BEGIN Excerpted records

-- ==== Sys2Proof/Machine/Runway.lean ====
section
/-! DEFINITION. The runway (05, R111 to R129): page lists, slots from POSTED to RETIRED, the compressor with its decode comparison and
its stops, the output stage that reads slots into the output FIFOs, skips; energy records (12, R290). -/
namespace Sys2Proof.Machine

/-! ### Pages -/

/-- Address of an entry of a page list. -/
def Dev.plAddr (d : Dev) (i idx : Nat) : Nat := d.rd .RW_PL_BASE_ADDR i * 2 ^ 21 + 4 * (idx % plSize)

/-- The page number of a page list entry. -/
def State.pageNo (s : State) (i idx : Nat) : Nat := bitsOf (leVal (memReadAll s.dram.mem (s.dev.plAddr i idx) 4)) 0 19

/-- Channel-A address of a byte of a slot that starts at offset `ofs` of the page of entry `page`. -/
def State.slotAddr (s : State) (i page ofs : Nat) : Nat := 65536 * s.pageNo i (page + ofs / 65536) + ofs % 65536

/-- The bytes of a slot in whole code words: the last one is padded with zeros (13, R313). -/
def padWord (bs : List Byte) : List Byte := bs ++ List.replicate ((128 - bs.length % 128) % 128) (toByte 0)

/-- Write bytes of a slot page by page, with poison where `bad` says so; stops at a page number outside the pool, which it answers
(R113). -/
def State.slotWrite : Nat → State → (i page ofs : Nat) → Bool → List Byte → State × Option Nat
  | 0, s, _, _, _, _, _ => (s, none)
  | fuel + 1, s, i, page, ofs, bad, bs =>
    if bs = [] then (s, none)
    else if ofs = 65536 then State.slotWrite fuel s i (page + 1) 0 bad bs
    else if s.dev.poolCount ≤ s.pageNo i page then (s, some (s.pageNo i page))
    else
      let room := 65536 - ofs
      State.slotWrite fuel (s.dramWrite (s.slotAddr i page ofs) (bs.take room) bad) i (page + 1) 0 bad (bs.drop room)

/-- The first `n` bytes of a slot as they stand in memory. -/
def State.slotBytes (s : State) (i page ofs n : Nat) : List Byte :=
  (List.range n).map (fun k => memRead s.dram.mem (s.slotAddr i page (ofs + k)))

/-- A code word under bytes `o` to `o + n - 1` of a slot is poisoned. -/
def State.slotPoisoned (s : State) (i page ofs o n : Nat) : Bool :=
  (wordsOf o n).any (fun w => s.dram.poison.elem (s.slotAddr i page (ofs + 128 * w) / 128))

/-- The write point after `n` bytes from offset `ofs` of entry `page` on: a page is left only for the next byte (R112). -/
def writePoint (page ofs n : Nat) : Nat × Nat :=
  if n = 0 then (page, ofs) else ((page + (ofs + n - 1) / 65536) % plSize, (ofs + n - 1) % 65536 + 1)

/-- The first 128-byte boundary at or after the write point, as entry and offset (R112). -/
def Dev.nextStart (d : Dev) (i : Nat) : Nat × Nat :=
  let ofs := ((d.rw i).ofs + 127) / 128 * 128
  if ofs = 65536 then ((d.rd .RW_PL_WR_IDX i + 1) % plSize, 0) else (d.rd .RW_PL_WR_IDX i, ofs)

/-- Bytes from a start on to the end of the pages supplied. -/
def Dev.spaceFrom (d : Dev) (i : Nat) (start : Nat × Nat) : Nat :=
  (d.rd .RW_PL_TAIL_IDX i + plSize - start.1) % plSize * 65536 - start.2

/-- `n` bytes have been written from a start on: the write point follows them; where no page was left for any it stands. -/
def Dev.setWrite (d : Dev) (i : Nat) (start : Nat × Nat) (n : Nat) : Dev :=
  if n = 0 then d
  else
    let p := writePoint start.1 start.2 n
    (d.wr .RW_PL_WR_IDX p.1 i).updRw i (fun r => { r with ofs := p.2 })

/-- Pages held by all pipelines. -/
def Dev.heldPages (d : Dev) : Nat :=
  (d.pipes.map (fun i => (d.rd .RW_PL_TAIL_IDX i + plSize - d.rd .RW_PL_RD_IDX i) % plSize)).foldl (· + ·) 0

/-! ### Slots -/

/-- `ULEN` of a slot. -/
def RSlot.ulen (s : RSlot) : Nat := s.count * s.heads * headLineSize (if s.width2 then 2 else 3)

/-- Bytes of a line of a slot. -/
def RSlot.lineLen (s : RSlot) : Nat := s.heads * headLineSize (if s.width2 then 2 else 3)

/-- The slot header (Table 5-2). -/
def RSlot.header (s : RSlot) (i : Nat) : List Byte :=
  let b := le 2 0x5844 ++ le 1 1 ++ le 1 (s.level + 8 * bit s.bad) ++ le 4 s.jn ++ le 4 s.line ++ le 1 s.count ++ le 1 i
    ++ le 1 (s.heads + 16 * bit s.width2) ++ le 1 s.vch ++ le 2 s.ver ++ le 2 s.ver2 ++ le 2 s.stored ++ le 2 0 ++ le 4 s.clen
    ++ le 4 s.ulen ++ le 4 s.sseq ++ le 24 0
  b ++ le 4 (crc32c b).toNat

/-- Bytes 12 to 23 of the slot's descriptor (Table 5-3). -/
def RSlot.spec12 (s : RSlot) (i : Nat) : List Byte :=
  le 4 s.jn ++ le 4 s.line
    ++ le 4 (s.count + 2 ^ 5 * i + 2 ^ 9 * s.level + 2 ^ 12 * min 15 s.stops + 2 ^ 16 * bit (s.stored != 0) + 2 ^ 17 * bit s.bad)

/-- Job lines of a slot. -/
def RSlot.jobLines (s : RSlot) : List Nat := (List.range s.count).map (· + s.line)

/-- The slot that pipeline i is filling. -/
def Dev.openSlot (d : Dev) (i : Nat) : Option RSlot :=
  (d.rw i).slots.find? (fun s => decide (s.st = .filling) || decide (s.st = .stopped))

/-- Replace the slot with the sequence number of `s`. -/
def Dev.putSlot (d : Dev) (i : Nat) (s : RSlot) : Dev :=
  d.updRw i (fun r => { r with slots := r.slots.map (fun x => if x.sseq = s.sseq then s else x) })

/-- Energy of one head over a band's lines: the drop energy of every code (12, R290). -/
def Dev.headEnergy (d : Dev) (i h : Nat) (lines : List (List Byte)) : Nat :=
  let w := d.codeBits i
  let size := headLineSize w
  let drop := (List.range 8).map (fun c => if c = 0 then 0 else d.rd .AB_DROP_E (d.rd .DP_GEOM_SLOT0 i + h) c)
  (lines.map (fun l =>
    let v := leVal ((l.drop (h * size)).take size)
    ((List.range 4096).map (fun j => nth drop (bitsOf v (w * j) w))).foldl (· + ·) 0)).foldl (· + ·) 0

/-- The energy record of a band (12, Table 12-1): to channel B, where alone it may be written (05, R111), and to the planner. -/
def State.energyRecord (s : State) (i : Nat) (x : RSlot) : State :=
  let d := s.dev
  let e := (List.range 8).map (fun h => if h < x.heads then d.headEnergy i h x.lines else 0)
  let bytes := le 4 x.jn ++ le 4 x.line ++ le 1 x.count ++ le 1 i ++ le 1 x.heads ++ le 1 0 ++ le 4 x.sseq
    ++ e.flatMap (le 4) ++ le 16 0
  let a := d.rd .AB_EBASE_ADDR * 256 + 2 ^ 22 * i + 64 * (x.sseq % 65536)
  let s := if chanOf a = 1 then s.dramWrite a bytes else s
  let r : ERec := { bar := i, jn := x.jn, line := x.line, count := x.count, sseq := x.sseq, e := e }
  let keep := s.dev.aba.recs.filter (fun y => !(decide (y.bar = i) && decide (y.sseq % 65536 = x.sseq % 65536)))
  { s with dev := { s.dev with aba := { s.dev.aba with recs := keep ++ [r] } } }

/-! ### POSTED to FILLING (R116, R124) -/

/-- The slot of a band. -/
def Dev.newSlot (d : Dev) (i : Nat) (b : DoseBand) (start : Nat × Nat) : RSlot :=
  { st := .filling, level := d.rd .RW_XCFG_EFF, bad := false, jn := b.jn, line := b.line, count := b.count
    heads := d.rd .DP_GEOM_HEADS i, width2 := d.flag .DP_CFG_LEVELS i, vch := b.vch, ver := b.ver, ver2 := b.ver2
    stored := 0, clen := 0, sseq := (d.rw i).sseq, page := start.1, ofs := start.2, desc := d.rd .DMA_RHEAD_IDX (rq i)
    stops := 0, lines := b.lines, stream := none, gone := false }

/-- The ring has reached a page number outside the pool: it halts (R113, R17). -/
def State.pageBad (s : State) (i desc page : Nat) : State :=
  let s := s.descFail (rq i) (s.dev.descAddr (rq i) desc)
  { s with dev := s.dev.raise Ev.RW_PAGE_BAD (le 1 i ++ le 4 page) }

/-- A slot's header has been written, `w` the state after it and the page outside the pool that it met, if one: the slot's energy record follows (12, R290). -/
def State.slotBegun (w : State × Option Nat) (i : Nat) (x : RSlot) : State :=
  let s := w.1.energyRecord i x
  match w.2 with
  | some p => s.pageBad i x.desc p
  | none => s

END Excerpted records

▶ [Directions for this task] Above are the records; from them, give again exactly the lines from the one containing "(d.rd .RW_PL_TAIL_IDX i + plSize - start.1)" through the one containing "def RSlot.header (s", both included.

▶ [Your response]
  (d.rd .RW_PL_TAIL_IDX i + plSize - start.1) % plSize * 65536 - start.2

/-- `n` bytes have been written from a start on: the write point follows them; where no page was left for any it stands. -/
def Dev.setWrite (d : Dev) (i : Nat) (start : Nat × Nat) (n : Nat) : Dev :=
  if n = 0 then d
  else
    let p := writePoint start.1 start.2 n
    (d.wr .RW_PL_WR_IDX p.1 i).updRw i (fun r => { r with ofs := p.2 })

/-- Pages held by all pipelines. -/
def Dev.heldPages (d : Dev) : Nat :=
  (d.pipes.map (fun i => (d.rd .RW_PL_TAIL_IDX i + plSize - d.rd .RW_PL_RD_IDX i) % plSize)).foldl (· + ·) 0

/-! ### Slots -/

/-- `ULEN` of a slot. -/
def RSlot.ulen (s : RSlot) : Nat := s.count * s.heads * headLineSize (if s.width2 then 2 else 3)

/-- Bytes of a line of a slot. -/
def RSlot.lineLen (s : RSlot) : Nat := s.heads * headLineSize (if s.width2 then 2 else 3)

/-- The slot header (Table 5-2). -/
def RSlot.header (s : RSlot) (i : Nat) : List Byte :=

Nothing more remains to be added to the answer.